(2-1)   ①  Using Newton’s equation of motion, s = ut + ½at2, to describe the downward motion:    

u is zero, so s = ½at2. Now s is the distance to the ground, which is just 1.2m, and hence the time taken for the shot to land is:

                                                          t = √(2s/a)  =  √(2 x 1.2 / 9.8)  =  0.50s

The velocity in the forward direction is 10 ms-1, so we can simply calculate the throw distance as the distance travelled in this direction during this 0.50 s.

Hence, s = ut  =  10 x 0.50  = 5.0 m

②  From Nefertiti’s point of view, the situation is no different from when she was on the ground, so she expects that her throw will still reach the same distance, 5.0 m.
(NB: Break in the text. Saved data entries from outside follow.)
-- ==== Sys2Proof/Machine/Operands.lean ====
section
/-!
DEFINITION. The layouts of chapter 11: frames, bodies, requests, replies and the configuration image, read from bytes and written
to bytes. Everything here is a pure function of bytes.
-/

namespace Sys2Proof.Machine

/-! ## Bytes and bits -/

/-- The number whose high byte is sent first (R190). -/
def be16 (hi lo : Byte) : Nat := 256 * hi.toNat + lo.toNat

/-- A number below 65536 as two bytes, the high byte first (R190). -/
def be16Bytes (n : Nat) : List Byte := [BitVec.ofNat 8 (n / 256), BitVec.ofNat 8 n]

/-- A flag as a byte of which only bit i can be set. -/
def bitAt (i : Nat) (b : Bool) : Byte := if b then BitVec.twoPow 8 i else 0

/-- Byte i of a byte string, 0 past its end. -/
def byteAt (bytes : List Byte) (i : Nat) : Byte := bytes[i]?.getD 0

/-- Bits lo to lo + w - 1 of a byte as a number. -/
def bitsOf (b : Byte) (lo w : Nat) : Nat := b.toNat / 2 ^ lo % 2 ^ w

/-- One bit into the CRC register of R69, generator x^16 + x^12 + x^5 + 1. -/
def crcShift (crc : BitVec 16) : BitVec 16 :=
  if crc.msb then (crc <<< 1) ^^^ 0x1021#16 else crc <<< 1

/-- One byte into the CRC register, most significant bit first (R69). -/
def crcByte (crc : BitVec 16) (b : Byte) : BitVec 16 :=
  Nat.repeat crcShift 8 (crc ^^^ (b.setWidth 16 <<< 8))

/-- The CRC of a byte string: the register starts at all ones and is sent as it stands (R69). -/
def crc16 (bytes : List Byte) : BitVec 16 := bytes.foldl crcByte 0xFFFF#16

/-- The two CRC bytes, high byte first (R69). -/
def crcBytes (bytes : List Byte) : List Byte := be16Bytes (crc16 bytes).toNat

/-! ## Characters (R64) -/

/-- The ten bits sent for a byte: a dominant start bit, the data bits with the least significant first, a recessive stop bit
(R63, R64). -/
def sendChar (b : Byte) : CharBits := 1#1 ++ b ++ 0#1

/-- The character that ten samples make; none where the start bit samples recessive, which is a glitch (R64). -/
def sampleChar (bits : CharBits) : Option LineChar :=
  if bits.getLsbD 0 then none else some { data := bits.extractLsb' 1 8, stopRecessive := bits.getLsbD 9 }

/-- The characters that the receive assembly buffer holds (R75). -/
def Assembly.chars : Assembly → List LineChar
  | .empty => []
  | .assembling chars => chars
  | .ignoring => []

/-- A frame is in assembly. -/
def Assembly.inProgress : Assembly → Bool
  | .empty => false
  | .assembling _ => true
  | .ignoring => false

/-- The receive assembly takes a character: the first one begins the assembly of a frame, and the buffer holds up to 29 (R75); an ignored
line stays ignored. -/
def Assembly.takeChar (c : LineChar) : Assembly → Assembly
  | .empty => .assembling [c]
  | .assembling chars => .assembling ((chars ++ [c]).take Config.maxChars)
  | .ignoring => .ignoring

/-- The levels of ten bit times, first bit first; `true` is recessive. -/
def charLevels (bits : CharBits) : List Bool := (List.range 10).map bits.getLsbD

/-! ## Frames (R68, R190) -/

/-- The class code (00_scope.md section 6). -/
def FrameClass.code : FrameClass → BitVec 4
  | .command => 0
  | .urgentPublish => 1
  | .reply => 2
  | .solicit => 3
  | .presence => 4
  | .query => 5
  | .routinePublish => 6

/-- The broadcast classes, whose frames must carry destination 63 (R75). -/
def FrameClass.broadcast : FrameClass → Bool
  | .urgentPublish | .solicit | .presence | .routinePublish => true
  | .command | .reply | .query => false
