-- ==== Sys2Proof/Machine/StartUp.lean ====
section
/-!
DEFINITION. The commands of restart, load and state (chapter 10).
-/

namespace Sys2Proof.Machine

/-- POWER_RESTART (R176, R177): the supply crosses the threshold, with RESET at the given level; a POWER restart is made, and the load
begins when the supply is above the threshold and RESET is high. -/
def execPowerRestart (elapsed : Time) (supplyAbove resetHigh : Bool) (s : State) :
    Host.Outcome State Fault Refusal :=
  .next (State.restart .power { s.advance elapsed with supplyAbove := supplyAbove, resetHigh := resetHigh })

/-- PIN_RESTART (R176): RESET, high before, has been held low for at least 10 µs; a shorter low is not an assertion, and a RESET that
was low already begins nothing. -/
def execPinRestart (elapsed held : Time) (s : State) : Host.Outcome State Fault Refusal :=
  let s := s.advance elapsed
  .next (if s.resetHigh && decide (Config.resetHold ≤ held) then State.restart .pin { s with resetHigh := false } else s)

/-- RESET_RELEASE (R176, R179): RESET goes high; the load begins if the supply is above the threshold. -/
def execResetRelease (elapsed : Time) (s : State) : Host.Outcome State Fault Refusal :=
  let s := s.advance elapsed
  .next (if s.resetHigh then s
    else { s with resetHigh := true, loading := s.loading || (s.station == .starting && s.supplyAbove) })

/-- LOAD_COMPLETE (R179, R181 to R183): the load, if one is in progress, ends with the given bytes read. Bytes that fail a check of
R180 make it a failed load. -/
def execLoadComplete (elapsed : Time) (memory : List Byte) (straps : Station) (inputs : PinInputs) (s : State) :
    Host.Outcome State Fault Refusal :=
  let s := s.advance elapsed
  .next (if s.loading then s.endLoad memory straps inputs else s)

/-- LOAD_FAILED (R180, R182, R183): the load, if one is in progress, fails in the given way. -/
def execLoadFailed (elapsed : Time) (failure : LoadFailure) (straps : Station) (s : State) :
    Host.Outcome State Fault Refusal :=
  let s := s.advance elapsed
  .next (if s.loading then s.noImage (loadErrorOf failure) straps else s)

/-- JOIN_WINDOW_EXPIRY (R185): the join window, if it runs, ends at its time and RUNNING is entered. -/
def execJoinWindowExpiry (s : State) : Host.Outcome State Fault Refusal :=
  .next (match s.station, s.joinTimer with
    | .joining, some due => (s.advanceTo due).enterRunning
    | _, _ => s)

end Sys2Proof.Machine
end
③  The overall velocity of the shot is the plane’s velocity plus the additional velocity added by Nefertiti:  so it is 150 + 10  =  160 ms-1.  The time taken to fall to the floor (of the cabin, this time) is still 0.5s. Therefore the distance travelled by the shot towards Cormorant is:

ut  =  160 x 0.5  =  80m

④  The plane’s velocity is just 150 ms-1, so during the 0.5s during which the shot is moving, it will have moved 150 x 0.5 = 75m

⑤  The distance travelled by the shot, relative to that travelled by the cabin floor, is therefore 80 – 75 = 5.0m.   In other words, the different frame of reference makes no difference to the outcome – Nefertiti’s throw measured within the plane is still predicted to be the same.